30. A coating system for coating optical elements, the coating system comprising a coating device equipped with at least one working chamber for coating optical elements inside the working chamber, wherein the coating device is assigned at least one lock system, the lock system comprising:

at least one lock device for opening or closing the access opening;

and at least one treatment device assigned to the lock chamber for treating optical elements arranged in the lock chamber.

31. A coating system according to claim 30, wherein at least two lock systems are assigned to the coating system.

32. A coating system according to claim 31, wherein one lock system is designed as a supply lock system for introducing optical elements out of the supply lock system into the working chamber and another lock system is designed as an exit lock system for removing optical elements out of the working chamber through the exit lock system.

33. A coating system according to claim 30, wherein the coating device and the lock system are adjusted to each other such that the lock system can be connected to and is removable from the coating device, creating a vacuum tight connection between the lock chamber and the working chamber.

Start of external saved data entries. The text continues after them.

/-- Only the program counter, the pair and what `f` resets differ. -/
def Pen.Advanced (x y : Pen) : Prop := y.pc = x.pc + 4 ∧ { y with pc := x.pc, pair := x.pair } = x

/-- `b` is the second source of an operation on `a`: what its register holds, or its immediate, sign-extended, with the tag
that `a`'s tag gives it (R138). -/
def SecondIs (a : TWord) (op : Src) (read : Reg → TWord) (b : TWord) : Prop :=
  match op with
  | .reg r => read r = b
  | .imm k => b.val = k.signExtend 64 ∧
      ((a.tag ∈ [Tag.int, Tag.ptr, Tag.cptr, Tag.time] ∧ b.tag = Tag.int) ∨
        (a.tag ∈ [Tag.uint, Tag.raw] ∧ b.tag = a.tag))

/-- The payload of a shift amount of an accepted tag. -/
def AmountIs (n : Amt) (read : Reg → TWord) (k : Nat) : Prop :=
  match n with
  | .imm i => k = i.toNat
  | .reg r => ((read r).tag = Tag.int ∨ (read r).tag = Tag.uint ∨ (read r).tag = Tag.raw) ∧ k = (read r).val.toNat

/-- The run that a context belongs to reads `w` clean at an address, and the odd pen of a JOINED run reads its own copy
clean. -/
def State.Holds (t : State) (c : Ctx) (cpa : Nat) (w : TWord) : Prop :=
  t.peek (ownCopy c.pen c.home cpa) = .clean w ∧
  (t.isJoined c.pen = true → isInk cpa = true → ∃ v, t.peek (ownCopy (otherOf c.pen) c.home cpa) = .clean v)

/-- A data read at `va` hits the TLB, lands in an inkwell that the run may read, or for an access whose fabric response has
come in a reservoir that it may read, meets no waiting store, and finds `w` clean. -/
def State.Serves (t : State) (c : Ctx) (r : Run) (fab : Bool) (va : Word) (w : TWord) : Prop :=
  ∃ e, t.xlat c va .read = .hit e ∧
    ((isInk (t.frameCpa c e va) = true ∧ inkPen (t.frameCpa c e va) = c.home ∧
        (r.mode = .duplex ∨ t.mirrored (t.frameCpa c e va) = true)) ∨
      (fab = true ∧ isRsv (t.frameCpa c e va) = true ∧ t.bankReady (t.frameCpa c e va) = true ∧
        ((t.rsvOf (rsvNum (t.frameCpa c e va))).owner = c.home ∨
          bitAt (t.rsvOf (rsvNum (t.frameCpa c e va))).grant c.home = true))) ∧
    (t.pen c.pen).sb = [] ∧ t.Holds c (t.frameCpa c e va) w

/-- A data write at `va` hits the TLB in an entry and lands at the inkwell word `cpa`, which the run may write: a page of
its own that is not versioned, or a page of its draft. -/
def State.Takes (t : State) (c : Ctx) (r : Run) (va : Word) (e : TlbEntry) (cpa : Nat) : Prop :=
  t.xlat c va .write = .hit e ∧ cpa = t.frameCpa c e va ∧ isInk cpa = true ∧ inkPen cpa = c.home ∧
    ((r.mode = .duplex ∧ t.mirrored cpa = false) ∨ (r.mode ≠ .duplex ∧ t.mirrored cpa = true)) ∧
    (e.kind ≠ .versioned ∨ c.drafts.contains e.slot = true)

/-- What an addressing mode leaves of its base register: the updated base, or the register as it was. -/
def Pen.BaseAfter (x y : Pen) (rb : Reg) (nb : Option Word) : Prop :=
  match nb with
  | some b => x.RegsAfter y rb (TWord.ptr b)
  | none => ∀ k, y.getB k = x.getB k

/-- The late results after a base update. -/
def Pen.lateAfter (x : Pen) (rb : Reg) (nb : Option Word) : List Late :=
  match nb with
  | some _ => x.late.filter (fun l => l.reg ≠ x.bank rb.val)
  | none => x.late

/-- The pen after a load: the base as the mode leaves it, and the loaded word on its way to `rt` (R145). -/
def Pen.Loaded (x y : Pen) (rt rb : Reg) (nb : Option Word) (w : TWord) : Prop :=
  x.BaseAfter y rb nb ∧ y.status = x.status ∧ y.pc = x.pc + 4 ∧
  y.late = x.lateAfter rb nb ++ (if rt = 0 then [] else [⟨x.bank rt.val, w, 0⟩]) ∧ x.SameRest y

/-- The pen after a store: its entry is the youngest in the store buffer. The TLB entry and the pages that a SOLO run has
written may be marked. -/
def Pen.Stored (x y : Pen) (rb : Reg) (nb : Option Word) (e : SbEntry) : Prop :=
  x.BaseAfter y rb nb ∧ y.status = x.status ∧ y.pc = x.pc + 4 ∧ y.late = x.lateAfter rb nb ∧ y.sb = x.sb ++ [e] ∧
  x.SameRun y ∧ x.SameRest { y with sb := x.sb, tlb := x.tlb, run := x.run }

/-- What LD needs besides its issue: `w` is the word that it loads; `s` is the state after its fetch. -/
def State.LoadGoes (s : State) (i : Iss) (rt rb : Reg) (m : AMode) (fab : Bool) (w : TWord) : Prop :=
  let u : Uses := ⟨.mem, rt :: rb :: modeRegs m, false⟩
  let x := s.issuing i u
  let t := s.issued i u
  let a := modeAddr m 8 (x.2.read x.1 rb).val (modeIdx m (x.2.read x.1))
  ∃ r, t.runs i.pen.val = some r ∧ (modeUpdates m = true → rt ≠ rb) ∧ checkAddr m rb (x.2.read x.1) = .ok () ∧
    bitsOf a.1 0 3 = 0 ∧ t.Serves (t.ctxOf i.pen.val r x.1) r fab a.1 w

/-- The pen as LD issues on it, and the base that LD's mode leaves. -/
def State.loadPen (s : State) (i : Iss) (rt rb : Reg) (m : AMode) : Pen :=
  (s.issuing i ⟨.mem, rt :: rb :: modeRegs m, false⟩).2
def State.loadBase (s : State) (i : Iss) (rt rb : Reg) (m : AMode) : Option Word :=
  let x := s.issuing i ⟨.mem, rt :: rb :: modeRegs m, false⟩
  (modeAddr m 8 (x.2.read x.1 rb).val (modeIdx m (x.2.read x.1))).2

/-- What ST needs besides its issue: it goes through the TLB entry `e` to the inkwell word `cpa`, and the store buffer has
room. -/
def State.StoreGoes (s : State) (i : Iss) (rt rb : Reg) (m : AMode) (r : Run) (e : TlbEntry) (cpa : Nat) :
    Prop :=
  let u : Uses := ⟨.mem, rt :: rb :: modeRegs m, false⟩
  let x := s.issuing i u
  let t := s.issued i u
  let a := modeAddr m 8 (x.2.read x.1 rb).val (modeIdx m (x.2.read x.1))
  t.runs i.pen.val = some r ∧ checkAddr m rb (x.2.read x.1) = .ok () ∧ bitsOf a.1 0 3 = 0 ∧
    t.Takes (t.ctxOf i.pen.val r x.1) r a.1 e cpa ∧ x.2.sbUsed + 1 ≤ 4

/-- What ST leaves: its word in the store buffer, and in memory at most the D bits of the page's leaf words. -/
def State.StoreLeaves (s v : State) (i : Iss) (rt rb : Reg) (m : AMode) (r : Run) (e : TlbEntry) (cpa : Nat) : Prop :=
  let u : Uses := ⟨.mem, rt :: rb :: modeRegs m, false⟩
  let x := s.issuing i u
  let t := s.issued i u
  x.2.Stored (v.pen i.pen.val) rb (s.loadBase i rt rb m)
      { halves := [⟨cpa, true, 0xFF, x.2.read x.1 rt⟩], slot := if e.kind = .versioned then some e.slot else none } ∧
    { v with mem := s.mem, pens := s.pens } = s ∧ s.OtherPens v i.pen.val ∧
    (∀ b, (∀ l ∈ t.runCopies i.pen.val r.home e.leaf1 ++ t.runCopies i.pen.val r.home e.leaf2, b / 8 ≠ l / 8) →
      v.peekCode b = s.peekCode b) ∧
    (e.d1 = true → e.d2 = true → ∀ b, v.peekCode b = s.peekCode b)

/-- Pen `p` can enter the handler `h` of a vector: what was in flight is done, the store buffer is empty, the stack passes
its check on two resident pages that are not versioned and have D set, and the vector word is good. -/
def State.CanEnter (s : State) (p : Nat) (r : Run) (vector : Nat) (h : Word) (lo hi : TlbEntry) : Prop :=
  let t := s.modPen p Pen.complete
  s.runs p = some r ∧ r.mode ≠ .joined ∧ (s.pen p).sb = [] ∧ t.flySpent p r.part 16 = false ∧
    t.stackCheck p r = (.good lo hi, t) ∧ t.readVector p vector = (some h, t) ∧
    lo.kind ≠ .versioned ∧ hi.kind ≠ .versioned ∧ lo.d1 = true ∧ lo.d2 = true ∧ hi.d1 = true ∧ hi.d2 = true

/-- Pen `p` has entered the handler `h` for the cause `e` at a level (R148, R225 to R231): the frame with the return
address and the saved status word waits in the store buffer below EXEC W31, and nothing but the named fields of the pen
differs. -/
def State.Entered (s v : State) (p : Nat) (r : Run) (e : Exc) (level : Nat) (ret : Word) (rs : Bool) (h : Word)
    (lo hi : TlbEntry) : Prop :=
  let t := s.modPen p Pen.complete
  let x := (s.pen p).complete
  let y := v.pen p
  let sp := x.spExec.val
  let c := t.pushCtx p r
  y.pc = h ∧ y.fbuf = none ∧ y.spExec = TWord.ptr (sp - 16) ∧
    y.sb = [⟨[⟨t.frameCpa c hi (sp - 8), true, 0xFF, TWord.cptr ret⟩], none⟩,
            ⟨[⟨t.frameCpa c lo (sp - 16), true, 0xFF, TWord.status (setBit x.status 9 rs)⟩], none⟩] ∧
    bitAt y.status 8 = true ∧ bitAt y.status 9 = false ∧ bitAt y.status 10 = false ∧
    bitsOf y.status 4 3 = min 7 (level + 1) ∧ y.flags = x.flags ∧
    y.syn = synWord e.vector level (e.level < level) e ∧ y.synAddr = e.addr ∧
    y.excCnt = satInc 0xFFFFFFFF x.excCnt ∧ y.hold = .none ∧ y.late = [] ∧ y.mul = none ∧
    y.regs = x.regs ∧ y.spTask = x.spTask ∧ y.sealed = x.sealed ∧ y.ipiPend = x.ipiPend ∧ OnlyPens [p] s v

/-- Bytes `n` from a virtual address, least significant first, of a memory whose word at an aligned address is `f`. -/
def bytesAt (f : Word → Word) (va : Word) (n : Nat) : Nat :=
  let o := bitsOf va 0 3
  let base := va - BitVec.ofNat 64 o
  ((f base).toNat + (f (base + 8)).toNat * 2 ^ 64) / 2 ^ (8 * o) % 2 ^ (8 * n)

/-- Queue `q` has one more status entry (R333) after the other writes `pre`; `c` is its context as it then stands, but for the
status tail and the moderation count (R340), and `folio` the number of the folio that it names. Nothing but the queue
tables, the arbiter's account of link time (R341) and the record of writes has changed, apart from what the caller names. -/
def State.StatusPosted (s t : State) (pre : List Out) (q : Nat) (c : Queue) (status len idx entries msgSeq : Nat)
    (folio : Word) : Prop :=
  let addr := c.sBase + c.sTail % c.sSize * 16
  (∃ w0 w1 : Word, t.out = s.out ++ pre ++ [.hostWrite addr [w0, w1] (s.ideStream addr)] ∧
    bitsOf w0 0 19 = len % 2 ^ 19 ∧ bitsOf w0 20 4 = status ∧ bitsOf w0 24 16 = idx % 65536 ∧
    bitsOf w0 40 16 = entries % 65536 ∧ bitAt w0 63 = decide (c.sTail / c.sSize % 2 = 0) ∧
    bitsOf w1 0 48 = folio.toNat % 2 ^ 48 ∧ bitsOf w1 48 16 = msgSeq % 65536) ∧
  t.queue q = { c with
    sTail := (c.sTail + 1) % 65536
    mod := c.mod + 1
    modAt := if c.mod = 0 then s.aon.time else c.modAt } ∧
  (∀ j, j ≠ q → t.queue j = s.queue j) ∧ { t.hif with qps := s.hif.qps, arb := s.hif.arb } = s.hif

/-- What MSI-X makes of a request for vector `v` (R339): nothing while disabled; pending while masked; a fault for an address
that cannot be reached; else a message, if the link can carry it. -/
def State.MsixAsked (s : State) (v : Nat) (o : Host.Outcome State Fault Refusal) : Prop :=
  let e := s.msixOf v
  let masked := s.hif.funcMask = true ∨ e.ctrl.getLsbD 0 = true
  ∃ u, o = .next u ∧
    (s.hif.msixEn = false → u = s) ∧
    (s.hif.msixEn = true → masked → u.msixOf v = { e with pend := true } ∧
      (∀ j, j ≠ v → u.msixOf j = s.msixOf j) ∧ { u with hif := { u.hif with msix := s.hif.msix } } = s) ∧
    (s.hif.msixEn = true → ¬masked → 0xF00000000000 ≤ e.addr.toNat → u = s.raise { cls := 0x65 }) ∧
    (s.hif.msixEn = true → ¬masked → e.addr.toNat < 0xF00000000000 →
      u = if s.linkOk = true then { s with out := s.out ++ [.msix v] } else s)

/-- An error is logged under AER (R326): the first one keeps its TLP's header and prefix, which are free values. -/
def State.AerNoted (s t : State) (e : AerError) : Prop :=
  { t with free := s.free, hif := { t.hif with aer := s.hif.aer } } = s ∧
  (∀ x, x ∈ t.hif.aer.logged ↔ x ∈ s.hif.aer.logged ∨ x = e) ∧
  t.hif.aer.first = if s.hif.aer.first.isSome = true then s.hif.aer.first else some e

/-- The mailbox `m` has finished with a code and result words (R350, R354), and left the queue of commands; nothing else has
changed. -/
def State.Answered (s t : State) (m code : Nat) (res : List Word) : Prop :=
  let b := s.mbox m
  { t.mbox m with res := b.res } = { b with st := .done, code := code, tokenR := b.token } ∧
  (∀ i, Table.get (fun _ => 0) (t.mbox m).res i = res.getD i 0) ∧ (∀ j, j ≠ m → t.mbox j = s.mbox j) ∧
  t.huv.foreQ = s.huv.foreQ.filter (· ≠ m) ∧ { t.huv with mb := s.huv.mb, foreQ := s.huv.foreQ } = s.huv ∧
  { t with huv := s.huv } = s

/-- The command of mailbox `m` ends from the state `s` on: it is answered, and MSI-X vector 0 is requested (R350). -/
def State.Ends (s : State) (m code : Nat) (res : List Word) (o : Host.Outcome State Fault Refusal) : Prop :=
  ∃ t, s.Answered t m code res ∧ t.MsixAsked 0 o

/-- Nothing but the record of one MAC differs. -/
def OnlyMac (m : Nat) (s t : State) : Prop := { t with macs := s.macs } = s ∧ ∀ j, j ≠ m → t.mac j = s.mac j

/-- A measurement of the counter against its source gives the offset `off` (R33, R34): it is recorded, holdover ends, the rate
turns against it, at the full permitted rate beyond the limit, and beyond the limit in RUN the fault is raised. How fast
the counter is slewed below the limit is the model's free value (assumption log 79). -/
def State.Measures (s : State) (off : Int) (o : Host.Outcome State Fault Refusal) : Prop :=
  let far := s.folio.stepLim < off.natAbs
  let full : Int := 1000 * s.folio.maxPpm
  let bad := far ∧ s.dev = .run
  ∃ t : State, o = .next (if bad then t.raise { cls := 0x40 } else t) ∧
    t.folio = { s.folio with
      offset := BitVec.ofInt 64 off, synced := decide (¬far), holdover := false
      event := if bad then s.folio.event ||| 8 else s.folio.event } ∧
    (0 < off → -full ≤ t.aon.steer ∧ t.aon.steer ≤ 0 ∧ (far → t.aon.steer = -full)) ∧
    (off < 0 → 0 ≤ t.aon.steer ∧ t.aon.steer ≤ full ∧ (far → t.aon.steer = full)) ∧
    (off = 0 → t.aon.steer = max (-full) (min full s.aon.steer)) ∧
    { t.aon with steer := s.aon.steer } = s.aon ∧ { t with aon := s.aon, folio := s.folio } = s

/-- Mailbox `m` holds the next foreground command, of opcode `op`, in a device state in which it runs (R352, R359). -/
def State.Begins (s : State) (m : MbN) (op : Nat) : Prop := s.cmdDue m.val op = true ∧ permits op s.dev = true

/-- The Huvas works on the abortable command of opcode `op` in mailbox `m`, with `done` steps behind it: it is the next, or goes
on where it stands (R351, R352). -/
def State.Works (s : State) (m : MbN) (op done : Nat) : Prop :=
  permits op s.dev = true ∧
    ((s.cmdDue m.val op = true ∧ s.huv.prog = none ∧ done = 0) ∨ (s.cmdGoes m.val op = true ∧ s.huv.prog = some (m.val, done)))

/-- `s` with no command part done. -/
def State.unpaused (s : State) : State := { s with huv := { s.huv with prog := none } }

34. A method for coating optical elements, in particular those optical elements for optical systems using ultraviolet light, in a working chamber of a coating device, the method comprising:

positioning at least one optical element in the lock chamber;

treating the optical element inside the lock chamber, wherein the treating step comprises measuring at least one optical property of the optical element inside the lock chamber;

equalizing the atmospheres of the working chamber and the lock chamber;

transporting the optical element between the lock chamber and the working chamber under exclusion of the environmental atmosphere.

35. A coating system for coating optical elements, the coating system comprising a coating device equipped with at least one working chamber for coating optical elements inside the working chamber, wherein the coating device is assigned at least one lock system, the lock system comprising:

at least one lock device for opening or closing the access opening;

and at least one treatment device assigned to the lock chamber for treating optical elements arranged in the lock chamber, the treatment device comprising at least one measuring device for measuring at least one optical property of the optical element inside the lock chamber.